Exemplary tests are defined in a YAML file in the
benchmark/data directory, while the actual test dataset is encrypted and only available to the benchmarking pipeline.
The result files are simple CSVs whose file names are generated from the name of the test function; they can be found in
benchmark/results and contain scores for all executed combination of parameters.
To achieve modularity, we use pytest fixtures and parametrization.
For instance, to add a new model, we can modify the
XINFERENCE_MODELS dictionary in
The latter carries model names, sizes, format, and quantisations.
The environment that runs the benchmark needs to make available all prerequisites for the different modules.
For instance, the tasks requiring connection to an LLM need to provide the necessary credentials and API keys, or a connection to a self-hosted model.
Likewise, the benchmarks of retrieval-augmented generation (RAG) processes require a connection to the RAG agent, e.g., a vector database.
To ensure valid assessment of LLM performance, we need to ensure calibration and technical validity of the benchmarking framework. More recent LLMs in particular may be problematic when using publicly available benchmark datasets, since they could have been used for training the model. This is particularly relevant in closed-source (e.g., OpenAI) models. Thus, we need to consider strategies for avoiding contamination, such as hand-crafting datasets, carefully testing for contamination, or using perturbation strategies to generate new datasets from existing ones. Advanced scenarios could utilise LLMs as "examiners," allowing more flexible test design and free-form answers. There is much research into these phenomena, all of which should be considered in the maintenance of this testing framework.
Aspects of benchmarking
In the following, we will detail the different aspects of benchmarking that we are currently testing. This is a living document that will be updated as we add new tests and test modules.
Naturally the biggest impact on BioChatter performance comes with the model used. However, model versions can have a significant impact, which can be obfuscated by the fact that model names are often not unique. For instance, OpenAI's GPT models often have versions with significantly diverging capabilities and performance. Open-source models even come in a range of sizes and quantisations, which can have a significant impact on performance.

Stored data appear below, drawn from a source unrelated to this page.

-- ==== Sys2Proof/Tests/Slice0.lean ====
section
/-! SUPPORT. Tests: ill-formed instructions that the check refuses, words written out from the encoding tables, single steps on small
states, and for every statement with hypotheses a state and operands that meet them. -/

namespace Sys2Proof.Tests
open Sys2Proof Sys2Proof.Machine Sys2Proof.Claims
set_option Elab.async false

/-! Small states. -/

/-- A train of eight threads with 64 registers on core 0. -/
def tr0 : Train := { regs := 64, kregs := 32, acc := 16, masks := [(0, 255)], slen := 0x300000 }
/-- A running launch of context 0 with one role. -/
def la0 : Launch :=
  { ctx := 0, part := 0, header := 0, roles := [0], state := .running, nextGang := 1, tasks := 0, rings := [], submitted := 0, wall := 0, exec := 0,
    wait := 0, fsvc := 0, queue := 0, entry := 0, order := 0 }
/-- One thread, which issues. -/
def one (th : Thread) : State :=
  { threads := [(0, th)], trains := [(0, tr0)], launches := [(0, la0)], bundle := [0], nextThread := 1, nextTrain := 1, nextLaunch := 1 }
/-- A thread with some registers. -/
def rg (l : List (Nat × Word)) : Thread := { g := l }

theorem alone {s : State} {t : Nat} {i : Instr} (hb : s.bundle = [t]) (h : checkIssue (s.thread t) (s.trainOf t).regs i = .run) : Alone s t i :=
  ⟨hb, (checkIssue_run_iff _ _ _).mp h⟩
theorem ready {s : State} {t : Nat} {i : Instr} (hb : s.bundle = [t]) (h : checkIssue (s.thread t) (s.trainOf t).regs i = .run) : Ready s i := by
  refine ⟨by rw [hb]; simp, ?_⟩
  intro u hu
  rw [hb] at hu
  rw [List.mem_singleton.mp hu]
  exact (checkIssue_run_iff _ _ _).mp h

/-! Ill-formed terms, one for each check of `Instr.check`, and words that the decoder refuses. -/

theorem test_ill_formed_fields :
    (Instr.movFormH 0 0 0).check = some .zeroHalfword ∧ (Instr.add 1 2 3 4 0).check = some .guardNever ∧ (Instr.pget 1 4 0).check = some .guardNever ∧
    (Instr.mov 0 2 3 4 0).check = some .movSource ∧ (Instr.add64 0 2 4 7 0).check = some .oddPair ∧ (Instr.add64 0 2 5 6 0).check = some .oddPair ∧
    (Instr.add64 0 3 4 6 0).check = some .oddPair ∧ (Instr.addw 0 3 5 6 0).check = some .oddPair ∧ (Instr.mulw 0 3 5 7 0).check = some .oddPair ∧
    (Instr.icmp 0 2 3 6 1 0).check = some .condition ∧ (Instr.ucmp 0 2 3 7 1 0).check = some .condition ∧ (Instr.fcmpF32 0 2 3 7 1 0).check = some .condition ∧
    (Instr.fcmpF64 0 3 2 1 1 0).check = some .oddPair ∧ (Instr.ffmaF64 3 2 4 6 0).check = some .oddPair ∧ (Instr.cvtF32F64 3 2 0).check = some .oddPair ∧
    (Instr.cvtF64F32 2 3 0).check = some .oddPair ∧ (Instr.frcpF64 2 3 0).check = some .oddPair ∧ (Instr.fdivF64 3 2 4 0).check = some .oddPair ∧
    (Instr.lswap 12 1 2 3 0).check = some .maskRange ∧ (Instr.ballot 0 1 3 0).check = some .oddPair ∧ (Instr.redFopF32 0 3 2 4 0).check = some .operation ∧
    (Instr.redFopF64 0 1 3 4 0).check = some .oddPair ∧ (Instr.br 5 1 0 0).check = some .callSpelling ∧ (Instr.jr 3 0).check = some .oddPair ∧
    (Instr.jalr 2 3 0).check = some .oddPair ∧ (Instr.join 12 0).check = some .maskRange ∧ (Instr.mrd 12 2 0).check = some .maskRange ∧
    (Instr.hzwait 17 0).check = some .immediateRange := by decide +kernel
theorem test_ill_formed_memory :
    (Instr.ld 0 2 5 2 4 0).check = some .space ∧ (Instr.ld 0 6 1 2 4 0).check = some .width ∧ (Instr.ld 0 2 1 3 4 0).check = some .oddPair ∧
    (Instr.ld 0 3 1 2 5 0).check = some .misalignedSpan ∧ (Instr.ldSx 0 2 1 2 4 0).check = some .width ∧ (Instr.st 0 4 1 2 6 0).check = some .misalignedSpan ∧
    (Instr.stS 0 5 1 2 4 0).check = some .misalignedSpan ∧ (Instr.atomAdd 0 3 2 4 6 0).check = some .space ∧ (Instr.atomAdd 0 0 2 5 6 0).check = some .oddPair ∧
    (Instr.atomCas 1 0 3 4 6 0).check = some .oddPair ∧ (Instr.atomCas 1 0 2 4 7 0).check = some .oddPair ∧ (Instr.stf 0 3 2 4 0).check = some .oddPair ∧
    (Instr.stf 1 2 4 5 0).check = some .oddPair ∧ (Instr.rflushDev 2 3 0).check = some .oddPair ∧ (Instr.prsTest 3 2 0).check = some .oddPair := by decide +kernel
theorem test_ill_formed_units :
    (Instr.barTrain 12 0).check = some .maskRange ∧ (Instr.mxOp 3 0).check = some .oddPair ∧ (Instr.mxWait 9 0).check = some .immediateRange ∧
    (Instr.mxRd 16 2 3 0).check = some .tileRange ∧ (Instr.mxRd64 3 2 4 0).check = some .oddPair ∧ (Instr.mxZero 16 0).check = some .tileRange ∧
    (Instr.cpTileLd 2 4 5 0).check = some .oddPair ∧ (Instr.rnext 3 0).check = some .oddPair ∧ (Instr.rjoinAdd 16 2 0).check = some .helperRegister ∧
    (Instr.rjoinFaddF64 3 2 0).check = some .oddPair ∧ (Instr.recruit 0 3 2 1 0).check = some .oddPair ∧ (Instr.escOpen 8 0).check = some .streamRange ∧
    (Instr.escIn 6 4 1 0 0).check = some .misalignedSpan ∧ (Instr.escNext 0 3 0).check = some .oddPair ∧ (Instr.xqCfg 3 0).check = some .oddPair ∧
    (Instr.xqIn 12 4 0).check = some .misalignedSpan ∧ (Instr.tkHand 3 0).check = some .oddPair ∧ (Instr.krd 32 4 0).check = some .uniformRange ∧
    (Instr.rgSend 2 4 0).check = some .ringRange ∧ (Instr.rgRecv 0 3 0).check = some .oddPair ∧ (Instr.srd 9 4 0).check = some .selector ∧
    (Instr.srd 8 5 0).check = some .oddPair ∧ (Instr.csrr 1 4 0).check = some .controlRegister ∧ (Instr.csrw 4 6 0).check = some .controlRegister := by
  decide +kernel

As has been recently studied extensively, prompt engineering can make or break the performance of a model on a given task. As such, it is important to test the default prompts we commonly use, as well as a range of variations to determine factors of prompt performance and robustness. As an added complexity, LLMs are often used to generate prompts, which theoretically allows for procedural generation of an infinite number of prompts, as long as time and resources allow.
The parameters of the model can have a significant impact on the performance of the model. We often set model temperature to 0 to provide consistent results, but some applications may benefit from a higher temperature. In testing, we mostly rely on a temperature of 0 due to the complexity of testing highly variable results in most cases.

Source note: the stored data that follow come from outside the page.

-- ==== Sys2Proof/WellFormed.lean ====
section
/-! DEFINITION. Which instructions are well formed: the legal operand values of 30_encoding.md R61, R66, R72, R79 and
R80. An ill-formed command is still executed: the block answers it with the reject the spec names (R168). -/

namespace Sys2Proof

/-- A frame's regions have the sizes of R61, and the frame fits `MAX_FRAME`. -/
def Frame.wellFormed (p : Params) (f : Frame) : Bool :=
  f.data1.length == 12 && f.reserved.length == 3 && decide (f.data2.length ≤ p.maxData2)

/-- Legal operands, constructor by constructor. -/
def Instr.wellFormed (p : Params) : Instr → Bool
  | .syn f => f.wellFormed p
  | .ack f => f.wellFormed p
  | .keepalive f => f.wellFormed p
  | .data f => f.wellFormed p && decide (f.nibble.toNat ≤ 12)
  | .fin f => f.wellFormed p
  | .encRaw var _ _ d1 d2 =>
    decide (var.toNat ≤ 4) && decide (d1.length ≤ 12) && decide (d2.length ≤ p.maxData2)
  | .parse => true
  | .encSyn _ _ _ _ role => decide (role.toNat ≤ 2)
  | .encAck _ _ _ _ => true
  | .encKeepalive _ _ _ => true
  | .encData _ _ chunk => decide (chunk.length ≤ 12 + p.maxData2)
  | .encFin _ _ _ => true
  | .extSeq _ => true
  | .extWs _ => true

end Sys2Proof
end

An important facet of BioChatter and BioCypher is their combination in querying databases. This helps to ameliorate the limitations of LLMs by providing structured and validated knowledge to counteract hallucinations. To ensure the seamless interaction of BioChatter and BioCypher, we need to test the performance of BioChatter on a variety of databases.

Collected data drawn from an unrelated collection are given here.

/-- ConstructAck and ConstructKeepAlive for every logical length of their 12 bytes (R122, R123), and the ACK and
KEEPALIVE frame instructions; nothing is sign-extended, and a KEEPALIVE's sequence number is carried. That a frame is an
instruction by itself, with `RES` and the cursor as after PARSE (R110), is the model's choice (log entries 7 and 10). -/
def Obligations.WindowFrameFields : Prop :=
  (∀ (m : Message) (d1 : Bytes) (len : Nat),
    (len < 4 → constructAck m d1 len = .inr (.invalidLength len 4) ∧
      constructKeepalive m d1 len = .inr (.invalidLength len 4)) ∧
    (d1.length = 12 → 4 ≤ len → ∃ m', constructAck m d1 len = .inl m' ∧ constructKeepalive m d1 len = .inl m' ∧
      m'.windowStart.toNat = (d1.getD 0 0).toNat * 256 + (d1.getD 1 0).toNat ∧
      m'.windowSpace.toNat = (d1.getD 2 0).toNat * 256 + (d1.getD 3 0).toNat ∧
      m = { m' with windowStart := m.windowStart, windowSpace := m.windowSpace })) ∧
  (∀ (f : Frame) (s : State), f.data1.length = 12 → ∃ t, exec (.ack f) s = .next t ∧ ReceivedAs .ack f s t ∧
    t.msg.d1len = 12 ∧ t.msg.data1 = f.data1 ∧
    t.msg.windowStart.toNat = (f.data1.getD 0 0).toNat * 256 + (f.data1.getD 1 0).toNat ∧
    t.msg.windowSpace.toNat = (f.data1.getD 2 0).toNat * 256 + (f.data1.getD 3 0).toNat) ∧
  (∀ (f : Frame) (s : State), f.data1.length = 12 → ∃ t, exec (.keepalive f) s = .next t ∧ ReceivedAs .keepalive f s t ∧
    t.msg.d1len = 12 ∧ t.msg.data1 = f.data1 ∧
    t.msg.windowStart.toNat = (f.data1.getD 0 0).toNat * 256 + (f.data1.getD 1 0).toNat ∧
    t.msg.windowSpace.toNat = (f.data1.getD 2 0).toNat * 256 + (f.data1.getD 3 0).toNat)

/-- The DATA frame instruction: the nibble is the logical length, the tail reads as zero, the payload is the first
bytes of `data1` followed by `data2` (R19, R104, R124); a nibble of 13 to 15 is `InvalidLength` with the effects of
R166. That a frame is an instruction by itself, with `RES` and the cursor as after PARSE (R110, R166), also for a
nibble that PARSE stops on before it dispatches, is the model's choice (log entries 7 and 10). -/
def Obligations.DataFrameFields : Prop :=
  ∀ (f : Frame) (s : State), f.data1.length = 12 →
    (f.nibble.toNat ≤ 12 → ∃ t, exec (.data f) s = .next t ∧ ReceivedAs .data f s t ∧
      t.msg.d1len = f.nibble ∧ t.msg.data1.length = 12 ∧
      (∀ k, t.msg.data1.getD k 0 = if k < f.nibble.toNat then f.data1.getD k 0 else 0) ∧
      t.msg.payload = f.data1.take f.nibble.toNat ++ f.data2) ∧
    (12 < f.nibble.toNat → exec (.data f) s = .next (((s.setPos 16).setRes
      { cmd := 2, status := .invalidLength, info0 := f.nibble.setWidth 32, info1 := 12 }).setMsg State.reset.msg))

/-- ConstructFin for every logical length of its 12 bytes (R125), and the FIN frame instruction. That a frame is an
instruction by itself, with `RES` and the cursor as after PARSE (R110), is the model's choice (log entries 7 and 10). -/
def Obligations.FinFrameFields : Prop :=
  (∀ (m : Message) (d1 : Bytes) (len : Nat),
    (len < 1 → constructFin m d1 len = .inr (.invalidLength len 1)) ∧
    (d1.length = 12 → 1 ≤ len → constructFin m d1 len = .inl { m with reason := d1.getD 0 0 })) ∧
  (∀ (f : Frame) (s : State), f.data1.length = 12 → ∃ t, exec (.fin f) s = .next t ∧ ReceivedAs .fin f s t ∧
    t.msg.d1len = 12 ∧ t.msg.data1 = f.data1 ∧ t.msg.reason = f.data1.getD 0 0)

/-! ### Encoding -/

/-- R90: the bytes of `EncodeFrame`, offset by offset. -/
def Obligations.EncodeFrameLayout : Prop :=
  ∀ (p : Params) (v : Variant) (cid : Byte) (seq : U64) (d1 d2 : Bytes),
    p.Legal → d1.length ≤ 12 → d2.length ≤ p.maxData2 →
    let b := encodeFrame p v cid seq d1 d2
    b.getD 0 0 = cid ∧
    wireOpcode b = (match v with
      | .syn => p.opcSyn | .ack => p.opcAck | .keepalive => p.opcKeepalive | .data => p.opcData
      | .fin => p.opcFin).toNat ∧
    wireNibble b = (if v = .data then d1.length else 0) ∧
    wireSeq b = seq.toNat % 2 ^ 16 ∧
    (∀ k, k < 12 → b.getD (4 + k) 0 = d1.getD k 0) ∧
    b.getD 16 0 = p.rsvMarker ∧ b.getD 17 0 = p.rsvVersion ∧ b.getD 18 0 = 0 ∧
    wireLength b = d2.length ∧ b.drop 23 = d2

/-- R91: ENC_RAW, its three rejects in the order of the tests, and its frame. -/
def Obligations.EncRawResult : Prop :=
  ∀ (var : BitVec 3) (cid : Byte) (seq : U64) (d1 d2 : Bytes) (s : State),
    (4 < var.toNat → exec (.encRaw var cid seq d1 d2) s = .next ((s.setRes
      { cmd := 1, status := .encodeReject, info0 := 3, info1 := var.setWidth 32 }).setTx [])) ∧
    (var.toNat ≤ 4 → 12 < d1.length → exec (.encRaw var cid seq d1 d2) s = .next ((s.setRes
      { cmd := 1, status := .encodeReject, info0 := 1, info1 := BitVec.ofNat 32 d1.length }).setTx [])) ∧
    (var.toNat ≤ 4 → d1.length ≤ 12 → s.params.maxData2 < d2.length →
      exec (.encRaw var cid seq d1 d2) s = .next ((s.setRes
        { cmd := 1, status := .encodeReject, info0 := 2, info1 := BitVec.ofNat 32 d2.length }).setTx [])) ∧
    (∀ v, variantSelector v = var → d1.length ≤ 12 → d2.length ≤ s.params.maxData2 →
      exec (.encRaw var cid seq d1 d2) s = .next ((s.setTx (encodeFrame s.params v cid seq d1 d2)).setRes
        { cmd := 1, status := .ok, info0 := 0, info1 := 0 }))

/-- R130: ENC_SYN; the role byte is 0x00 when the version is 0, and the selector 3 is rejected even then. -/
def Obligations.EncSynResult : Prop :=
  ∀ (cid : Byte) (seq : U64) (scid : Byte) (ver : U16) (role : BitVec 2) (s : State),
    (role = 3 → exec (.encSyn cid seq scid ver role) s = .next ((s.setRes
      { cmd := 3, status := .encodeReject, info0 := 4, info1 := 3 }).setTx [])) ∧
    (∀ r, roleSelector r = role → exec (.encSyn cid seq scid ver role) s = .next ((s.setTx
      (encodeFrame s.params .syn cid seq
        ([scid, BitVec.ofNat 8 (ver.toNat / 256), BitVec.ofNat 8 ver.toNat,
          if ver = 0 then 0x00 else roleEncode s.params r] ++ zeros 8) [])).setRes
        { cmd := 3, status := .ok, info0 := 0, info1 := 0 }))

Similarly to regular databases, vector databases are an important tool to provide validated knowledge to LLMs. Vector databases bring their own set of parameters and application scenarios, which likewise need to be tested. For instance, the length and overlap of fragments, the embedding algorithms, as well as the semantic search algorithms applied can have an impact on LLM conversation performance.
There is a wide range of tasks that are potentially useful to BioChatter users. To cover most scenarios of research and development use, as well as clinical applications, we test a variety of tasks and LLM personas.